**SOURCE INFORMATION**
-- ==== Sys2Proof/Machine/Resets.lean ====
section
/-! DEFINITION. Power-on and the RESET pin (R41, R178). -/

namespace Sys2Proof.Machine

/-- Every record, queue, unit and link at its reset value (R5, R41, R44, R49, R61, R123, R138, R156, R178, R179). The
model's own queue of commands still to come and its count of free values are no record of the part and stay. -/
def State.afterReset (s : State) : State := { State.reset with pending := s.pending, freeIndex := s.freeIndex }

/-- R178: the part while the RESET pin is asserted: every receiver is IDLE. The ready lines (`State.ready`) are
withdrawn, and no transmitter sends and no unit takes a step, because every meaning asks that the pin be released. -/
def State.heldInReset (s : State) : State :=
  { s with
    resetPin := true
    links := Vector.ofFn fun n => { s.links[n] with receiver := .idle } }

/-- POWER_ON (R41): all work is abandoned and every record takes its reset value. A part powered on while the RESET pin
is asserted is held until the release. Assumption 6. -/
def execPowerOn (s : State) : Result := .next (if s.resetPin then s.afterReset.heldInReset else s.afterReset)

/-- RESET_PIN_ASSERT (R178): the pin is asserted, and the part is held. -/
def execResetPinAssert (s : State) : Result := .next s.heldInReset

/-- RESET_PIN_RELEASE (R178): the reset values are applied once; CL's receiver is then in HUNT and its ready line
asserted, and the Clear Unit begins on slot 0. A pin that is not asserted is not released, and nothing changes. -/
def execResetPinRelease (s : State) : Result := .next (if s.resetPin then s.afterReset else s)

end Sys2Proof.Machine
end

**ACTIVITY**
Starting from the line containing "withdrawn, and no", repeat each line through the end of the entries, exactly.

**ANSWER SECTION**
withdrawn, and no transmitter sends and no unit takes a step, because every meaning asks that the pin be released. -/
def State.heldInReset (s : State) : State :=
  { s with
    resetPin := true
    links := Vector.ofFn fun n => { s.links[n] with receiver := .idle } }

/-- POWER_ON (R41): all work is abandoned and every record takes its reset value. A part powered on while the RESET pin
is asserted is held until the release. Assumption 6. -/
def execPowerOn (s : State) : Result := .next (if s.resetPin then s.afterReset.heldInReset else s.afterReset)

/-- RESET_PIN_ASSERT (R178): the pin is asserted, and the part is held. -/
def execResetPinAssert (s : State) : Result := .next s.heldInReset

/-- RESET_PIN_RELEASE (R178): the reset values are applied once; CL's receiver is then in HUNT and its ready line
asserted, and the Clear Unit begins on slot 0. A pin that is not asserted is not released, and nothing changes. -/
def execResetPinRelease (s : State) : Result := .next (if s.resetPin then s.afterReset else s)

end Sys2Proof.Machine
end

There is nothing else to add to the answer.